WOW Claire the turn around in you is amazing, you sound like your doing SO well, go you!!! I think there comes a point when we've done a lot of the grieving & it clicks that we are the only ones that can make this situation better and we can't spend the rest of our lives mourning a relationship that's well & truly dead. It's at this point that we can really start to do the work on ourselves without constantly looking over our shoulder to see if our spouse is noticing.

Originally Posted By: claire7
Oh, and I'm also starting to let myself come to terms with the fact that this M is likely to end in divorce.

Accepting the reality is really good, it shows that your now acting more from a logical perspective & not an emotional one. None of us know what will happen in the future, but RIGHT NOW our marriages are over and we have to accept that before we can move forwards.

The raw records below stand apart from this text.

-- ==== Sys2Proof/Laws/Field.lean ====
section
/-! SUPPORT. What each operation of the scan, the valley link and the tooth channels leaves as it was (chapters 3, 4 and 8). -/

namespace Sys2Proof.Machine

/-- Changes at most the scan unit. -/
@[simp] theorem State.convertScan_frame (s : State) (c : Source) :
    (s.convertScan c).run = s.run ∧ (s.convertScan c).path = s.path ∧ (s.convertScan c).rfc = s.rfc ∧
    (s.convertScan c).prof = s.prof ∧ (s.convertScan c).tooth = s.tooth ∧ (s.convertScan c).motion = s.motion ∧
    (s.convertScan c).sup = s.sup ∧ (s.convertScan c).rbc = s.rbc ∧ (s.convertScan c).ent = s.ent ∧
    (s.convertScan c).vlu = s.vlu ∧ (s.convertScan c).mem = s.mem ∧ (s.convertScan c).freeIndex = s.freeIndex ∧
    (s.convertScan c).pending = s.pending := by
  unfold State.convertScan
  try dsimp only
  (repeat' split) <;> simp

/-- Changes at most the scan unit. -/
@[simp] theorem State.nextConversion_frame (s : State) :
    s.nextConversion.run = s.run ∧ s.nextConversion.path = s.path ∧ s.nextConversion.rfc = s.rfc ∧
    s.nextConversion.prof = s.prof ∧ s.nextConversion.tooth = s.tooth ∧ s.nextConversion.motion = s.motion ∧
    s.nextConversion.sup = s.sup ∧ s.nextConversion.rbc = s.rbc ∧ s.nextConversion.ent = s.ent ∧
    s.nextConversion.vlu = s.vlu ∧ s.nextConversion.mem = s.mem ∧ s.nextConversion.freeIndex = s.freeIndex ∧
    s.nextConversion.pending = s.pending := by
  unfold State.nextConversion
  try dsimp only
  (repeat' split) <;> simp

/-- Changes at most the scan unit. -/
@[simp] theorem State.startScanning_frame (s : State) :
    s.startScanning.run = s.run ∧ s.startScanning.path = s.path ∧ s.startScanning.rfc = s.rfc ∧
    s.startScanning.prof = s.prof ∧ s.startScanning.tooth = s.tooth ∧ s.startScanning.motion = s.motion ∧
    s.startScanning.sup = s.sup ∧ s.startScanning.rbc = s.rbc ∧ s.startScanning.ent = s.ent ∧
    s.startScanning.vlu = s.vlu ∧ s.startScanning.mem = s.mem ∧ s.startScanning.freeIndex = s.freeIndex ∧
    s.startScanning.pending = s.pending := by
  unfold State.startScanning
  try dsimp only
  (repeat' split) <;> simp

/-- Changes at most the scan unit. -/
@[simp] theorem State.startScan_frame (s : State) :
    s.startScan.run = s.run ∧ s.startScan.path = s.path ∧ s.startScan.rfc = s.rfc ∧ s.startScan.prof = s.prof ∧
    s.startScan.tooth = s.tooth ∧ s.startScan.motion = s.motion ∧ s.startScan.sup = s.sup ∧ s.startScan.rbc = s.rbc ∧
    s.startScan.ent = s.ent ∧ s.startScan.vlu = s.vlu ∧ s.startScan.mem = s.mem ∧
    s.startScan.freeIndex = s.freeIndex ∧ s.startScan.pending = s.pending := by
  unfold State.startScan
  try dsimp only
  (repeat' split) <;> simp

/-- Changes at most the scan unit, the handed groups. -/
@[simp] theorem State.judgeCheck_frame (s : State) (c : Source) (n : Nat) :
    (s.judgeCheck c n).2.run = s.run ∧ (s.judgeCheck c n).2.path.still = s.path.still ∧
    (s.judgeCheck c n).2.rfc = s.rfc ∧ (s.judgeCheck c n).2.prof = s.prof ∧ (s.judgeCheck c n).2.tooth = s.tooth ∧
    (s.judgeCheck c n).2.motion = s.motion ∧ (s.judgeCheck c n).2.sup = s.sup ∧ (s.judgeCheck c n).2.rbc = s.rbc ∧
    (s.judgeCheck c n).2.ent = s.ent ∧ (s.judgeCheck c n).2.vlu = s.vlu ∧ (s.judgeCheck c n).2.mem = s.mem ∧
    (s.judgeCheck c n).2.freeIndex = s.freeIndex ∧ (s.judgeCheck c n).2.pending = s.pending := by
  unfold State.judgeCheck
  try dsimp only
  (repeat' split) <;> simp

@[simp] theorem State.judgeCheck_grows (s : State) (c : Source) (n : Nat) {old : PathUnit} (h : Grows old s.path) :
    Grows old (s.judgeCheck c n).2.path := by
  unfold State.judgeCheck
  try dsimp only
  (repeat' split) <;> simp (maxDischargeDepth := 40) [h]

/-- Changes at most the handed groups. -/
@[simp] theorem State.limitNotice_frame (s : State) (c : Source) (o n : LimitState) (x : Int) :
    (s.limitNotice c o n x).run = s.run ∧ (s.limitNotice c o n x).path.still = s.path.still ∧
    (s.limitNotice c o n x).rfc = s.rfc ∧ (s.limitNotice c o n x).prof = s.prof ∧
    (s.limitNotice c o n x).tooth = s.tooth ∧ (s.limitNotice c o n x).scan = s.scan ∧
    (s.limitNotice c o n x).motion = s.motion ∧ (s.limitNotice c o n x).sup = s.sup ∧
    (s.limitNotice c o n x).rbc = s.rbc ∧ (s.limitNotice c o n x).ent = s.ent ∧ (s.limitNotice c o n x).vlu = s.vlu ∧
    (s.limitNotice c o n x).mem = s.mem ∧ (s.limitNotice c o n x).freeIndex = s.freeIndex ∧
    (s.limitNotice c o n x).pending = s.pending := by
  unfold State.limitNotice
  try dsimp only
  (repeat' split) <;> simp

@[simp] theorem State.limitNotice_grows (s : State) (c : Source) (o n : LimitState) (x : Int) {old : PathUnit} (h : Grows old s.path) :
    Grows old (s.limitNotice c o n x).path := by
  unfold State.limitNotice
  try dsimp only
  (repeat' split) <;> simp (maxDischargeDepth := 40) [h]

/-- Changes at most the scan unit, the handed groups. -/
@[simp] theorem State.phValue_frame (s : State) (x : Int) :
    (s.phValue x).run = s.run ∧ (s.phValue x).path.still = s.path.still ∧ (s.phValue x).rfc = s.rfc ∧
    (s.phValue x).prof = s.prof ∧ (s.phValue x).tooth = s.tooth ∧ (s.phValue x).motion = s.motion ∧
    (s.phValue x).sup = s.sup ∧ (s.phValue x).rbc = s.rbc ∧ (s.phValue x).ent = s.ent ∧ (s.phValue x).vlu = s.vlu ∧
    (s.phValue x).mem = s.mem ∧ (s.phValue x).freeIndex = s.freeIndex ∧ (s.phValue x).pending = s.pending := by
  unfold State.phValue
  try dsimp only
  (repeat' split) <;> simp

@[simp] theorem State.phValue_grows (s : State) (x : Int) {old : PathUnit} (h : Grows old s.path) :
    Grows old (s.phValue x).path := by
  unfold State.phValue
  try dsimp only
  (repeat' split) <;> simp (maxDischargeDepth := 40) [h]

/-- Changes at most the scan unit, the handed groups. -/
@[simp] theorem State.vsValue_frame (s : State) (x : Int) :
    (s.vsValue x).2.run = s.run ∧ (s.vsValue x).2.path.still = s.path.still ∧ (s.vsValue x).2.rfc = s.rfc ∧
    (s.vsValue x).2.prof = s.prof ∧ (s.vsValue x).2.tooth = s.tooth ∧ (s.vsValue x).2.motion = s.motion ∧
    (s.vsValue x).2.sup = s.sup ∧ (s.vsValue x).2.rbc = s.rbc ∧ (s.vsValue x).2.ent = s.ent ∧
    (s.vsValue x).2.vlu = s.vlu ∧ (s.vsValue x).2.mem = s.mem ∧ (s.vsValue x).2.freeIndex = s.freeIndex ∧
    (s.vsValue x).2.pending = s.pending := by
  unfold State.vsValue
  try dsimp only
  (repeat' split) <;> simp

@[simp] theorem State.vsValue_grows (s : State) (x : Int) {old : PathUnit} (h : Grows old s.path) :
    Grows old (s.vsValue x).2.path := by
  unfold State.vsValue
  try dsimp only
  (repeat' split) <;> simp (maxDischargeDepth := 40) [h]

/-- Changes at most the scan unit, the handed groups. -/
@[simp] theorem State.scanEnds_frame (s : State) :
    s.scanEnds.run = s.run ∧ s.scanEnds.path.still = s.path.still ∧ s.scanEnds.rfc = s.rfc ∧
    s.scanEnds.prof = s.prof ∧ s.scanEnds.tooth = s.tooth ∧ s.scanEnds.motion = s.motion ∧ s.scanEnds.sup = s.sup ∧
    s.scanEnds.rbc = s.rbc ∧ s.scanEnds.ent = s.ent ∧ s.scanEnds.vlu = s.vlu ∧ s.scanEnds.mem = s.mem ∧
    s.scanEnds.freeIndex = s.freeIndex ∧ s.scanEnds.pending = s.pending := by
  unfold State.scanEnds
  try dsimp only
  (repeat' split) <;> simp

Originally Posted By: claire7
I'll go to my grave with a clear conscience that I did absolutely everything I could. I'm actually seeing now in him things he complained about in me! ( Anxiety, negativity). He's got his own stuff to work on (and i have no idea if he is or not), but if he doesn't work on those things then he is not someone I should be married to anyway.

Absolutely, you've done all that you could & much more besides!!

Often the WAS will project their own behaviours onto you as they feel guilty & allows them to put the blame on you, looking at themselves & taking responsibility is too much for them!


Divorce Final: Oct 2014

Your struggles today, develop strength for tomorrow...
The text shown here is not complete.